Inert gas 129 may go into solution with coolant 170 due to circulation of coolant 170 through cooling loop 199, in addition to force of inert gas 129 entering reservoir 190 via intake valve 127. In order to enhance the purging of oxygen from cooling loop 199, it may be desirable to enhance the concentration of inert gas 129 going into a solution with coolant 170.

In FIG. 1C, there is shown the block diagram of FIG. 1B for heat exchange system 100 having an optional mechanical agitator 176. Mechanical agitator 176, which may operate responsive to force of inert gas 129 entering reservoir 190, or may be separately powered, may be used to agitate coolant 170 to promote inert gas 129 going into solution therewith. Thus, it should be appreciated that concentration of oxygen in a gas state may be reduced and concentration of oxygen in solution may be reduced as described below.

For purposes of clarity by way of example and not limitation, it shall be assumed that a single inert gas 129, namely nitrogen, is used. Nitrogen, when circulated in cooling loop 199 as part of operation of heat exchange system 100, may go into solution with coolant 170 in the form of a dissolved gas forming micro-bubbles. Furthermore, while not wishing to be bound by theory, it is believed that the speed of propagation of acoustic waves is significantly lower and acoustic attenuation is significantly higher in a bubbly liquid than in a “clear” or non-bubbly liquid. Accordingly, a bubbly liquid may enhance reliability and longevity of a heat exchange system. Furthermore, while not wishing to be bound by theory, it is believed that the degree of local turbulence is significantly higher in a multiphase flow than in an equivalent single-phase flow when using a bubbly flow. Thus, the rate of transfer of heat from coolant 170 to inner walls of cooling loop 199, namely “wall-flow” heat transfer, may be considerably increased without significant increase in consumption of energy for transport of coolant.

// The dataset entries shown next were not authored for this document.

-- ==== Sys2Proof/Machine/Ops.lean ====
section
/-! DEFINITION. The shared operations: the frame buffer as a memory (R57), the append primitive (R98), the CRC update
(R89), the record of a rejected command (R137), the gate every command passes (R138), the watchdog's interrupt (R121, R144)
and the reset of the block (R157, R158). -/

namespace Sys2Proof.Machine

/-! ### The frame buffer as memory

Canonical form: indexes strictly rising and below `FRAME_MAX`. An index that is not listed has no value, so no entry can
equal what an unlisted index reads as. -/

/-- The cells from index `lo` on are in canonical form. -/
def Memory.wfFrom : Nat → Memory → Bool
  | _, [] => true
  | lo, (a, _) :: m => decide (lo ≤ a) && decide (a < Config.frameMax) && Memory.wfFrom (a + 1) m

/-- The canonical form. -/
def Memory.wf (m : Memory) : Bool := Memory.wfFrom 0 m

/-- The content of index `i`, if any append has written it. -/
def Memory.read : Memory → Nat → Option Byte
  | [], _ => none
  | (a, x) :: m, i => if a = i then some x else Memory.read m i

/-- Index `i` becomes `b`; every other index keeps its content. -/
def Memory.write : Memory → Nat → Byte → Memory
  | [], i, b => [(i, b)]
  | (a, x) :: m, i, b =>
    if i < a then (i, b) :: (a, x) :: m
    else if i = a then (i, b) :: m
    else (a, x) :: Memory.write m i b

/-- Whether byte `i` has been written since reset: `frame_written[i]` (R33). -/
def State.frameWrittenAt (s : State) (i : Nat) : Bool := s.frameWritten.getLsbD i

/-- The value of frame byte `i` where the spec gives it one: what the most recent append wrote there since reset (R33). -/
def State.frameByte (s : State) (i : Nat) : Option Byte :=
  if s.frameWrittenAt i then Memory.read s.frame i else none

/-- `FrameWrite(i, b)` (R57). -/
def frameWrite (i : Nat) (b : Byte) (s : State) : State :=
  { s with
    frame := Memory.write s.frame i b
    frameWritten := s.frameWritten ||| BitVec.twoPow 256 i }

/-- `draw u8` (R12): the next free value (notes/assumptions/7.md). -/
def draw (s : State) : Byte × State :=
  (Config.freeByte s.draws, { s with draws := s.draws + 1 })

/-- `FrameRead(i)` (R57): 0 beyond `FRAME_MAX`, the written byte, or a draw. -/
def frameRead (i : Nat) (s : State) : Byte × State :=
  if Config.frameMax ≤ i then (0, s)
  else
    match s.frameByte i with
    | some b => (b, s)
    | none => draw s

/-- `FrameRead(i) .. FrameRead(i + n - 1)`, in rising order (R56). -/
def frameReads : Nat → Nat → State → List Byte × State
  | 0, _, s => ([], s)
  | n + 1, i, s =>
    let (b, s₁) := frameRead i s
    let (bs, s₂) := frameReads n (i + 1) s₁
    (b :: bs, s₂)

/-! ### The append primitive (R98) -/

/-- `Append(b)` -/
def append (b : Byte) (s : State) : State :=
  if s.frmLen.toNat < Config.frameMax then
    { frameWrite s.frmLen.toNat b s with frmLen := s.frmLen + 1 }
  else
    { s with frmOvf := true }

/-- `Append` once per byte, in order. -/
def appendAll (bs : List Byte) (s : State) : State :=
  bs.foldl (fun s b => append b s) s

/-! ### The CRC (R89, R91) -/

/-- One bit position of the update: shift left, and XOR with the polynomial when the top bit was set. -/
def crcShift (c : Half) : Half :=
  if c.msb then (c <<< 1) ^^^ Config.crcPoly else c <<< 1

/-- `n` bit positions. -/
def crcShifts : Nat → Half → Half
  | 0, c => c
  | n + 1, c => crcShifts n (crcShift c)

/-- `crc16_update(c, b)` (R89): the byte enters the high byte, then 8 bit positions. -/
def crc16Update (c : Half) (b : Byte) : Half :=
  crcShifts 8 (c ^^^ (b.setWidth 16 <<< 8))

/-- `CRC16(m)` (R91). -/
def crc16 (m : List Byte) : Half := m.foldl crc16Update Config.crcInit

/-- `S.crc <- crc16_update(S.crc, b)` -/
def feedCrc (b : Byte) (s : State) : State := { s with crc := crc16Update s.crc b }

/-- The byte enters the CRC and is appended, in that order (R103); a dropped byte enters the CRC all the same (R98). -/
def appendPayload (b : Byte) (s : State) : State := append b (feedCrc b s)

/-- The first lines of `FENC` and `FRM_FIXED` (R102, R104): the pair of `opnd` goes to `FENC_RES`, and the sticky range
flag is set when the reading is out of range. -/
def encodeReading (s : State) : State :=
  { s with
    fencInt := intByte s.opnd
    fencFrac := fracByte s.opnd
    fencRng := s.fencRng || readingOutOfRange s.opnd }

/-- `emit SIGNAL` (R12). -/
def emit (sig : Signal) (s : State) : State := { s with history := sig :: s.history }

/-! ### Rejected commands (R137, R138, R147) -/

/-- `raise CmdError(code)` (R137): the first code since the last clear is kept, and nothing else changes. -/
def cmdError (code : ErrCode) (s : State) : State :=
  { s with
    errCode := if s.cmdErr then s.errCode else code
    cmdErr := true }

/-- The gate of every legal command (R138): while `BUSY` = 1 it is rejected with `ERR_BUSY`. -/
def whenIdle (effect : State → State) (s : State) : Host.Outcome State Fault Refusal :=
  if s.busy then .next (cmdError .busy s) else .next (effect s)

/-! ### The interrupt: the watchdog tick (R121, R143, R144)

Entry saves nothing and switches no mode, and the return is the end of the same step, so taking the interrupt and returning
from it are this one operation. -/

/-- `tick` is enabled when `init = 1` and `irq_dis = 0` (R121). -/
def State.tickEnabled (s : State) : Bool := s.init && !s.irqDis

/-- The wake (R130): out of power-down to `ARMED`. -/
def wake (s : State) : State :=
  { s with pdReq := false, bodOff := false, fsm := .armed }

/-- `Tick()` (R121): `ticks` wraps at 2^16; in `SLEEPING` the tick also wakes the unit. -/
def tickHandler (s : State) : State :=
  let s₁ := { s with ticks := s.ticks + 1 }
  if s.fsm = .sleeping then wake s₁ else s₁

/-- A tick of the watchdog: taken when enabled, otherwise lost (R122). -/
def tick (s : State) : State :=
  if s.tickEnabled then tickHandler s else s

/-! ### Reset (R157, R158, R39) -/

/-- Every state element takes its value of R39; `frame[]` keeps its contents, unreadable since `frame_written[]` is cleared.
The inputs, the parameter and the model's own fields are no state elements. -/
def resetBlock (s : State) : State :=
  { s with
    crc := 0
    frameWritten := 0
    frmLen := 0
    opnd := 0
    fencInt := 0
    fencFrac := 0
    matched := false
    frmOvf := false
    fencRng := false
    cmdErr := false
    errCode := .none
    cfgFailsafeEn := true
    cfgTxtMode := false
    init := false
    fsm := .awake
    ticks := 0
    cycles := 0
    wdtIe := false
    pdEn := false
    adcEn := true
    ainFloat := false
    pdReq := false
    bodOff := false
    irqDis := false }

end Sys2Proof.Machine
end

FIG. 2 is a flow diagram depicting an exemplary embodiment of a purge and fill flow 200 for conditioning cooling loop 199 of FIGS. 1A through 1C. With simultaneous reference to FIGS. 1A through 1C and 2, purge and fill flow 200 is further described.

At 201, cooling loop 199 is purged with inert gas 129 entering via intake valve 127. This purging is to remove or at least substantially reduce the concentration of oxygen in cooling loop 199. Oxygen in cooling loop 199 may exit via exhaust valve 128.

At 202, coolant 170 is added to cooling loop 199 via valve 126. Notably, coolant 170 need not, and in this example does not, completely fill cooling loop 199.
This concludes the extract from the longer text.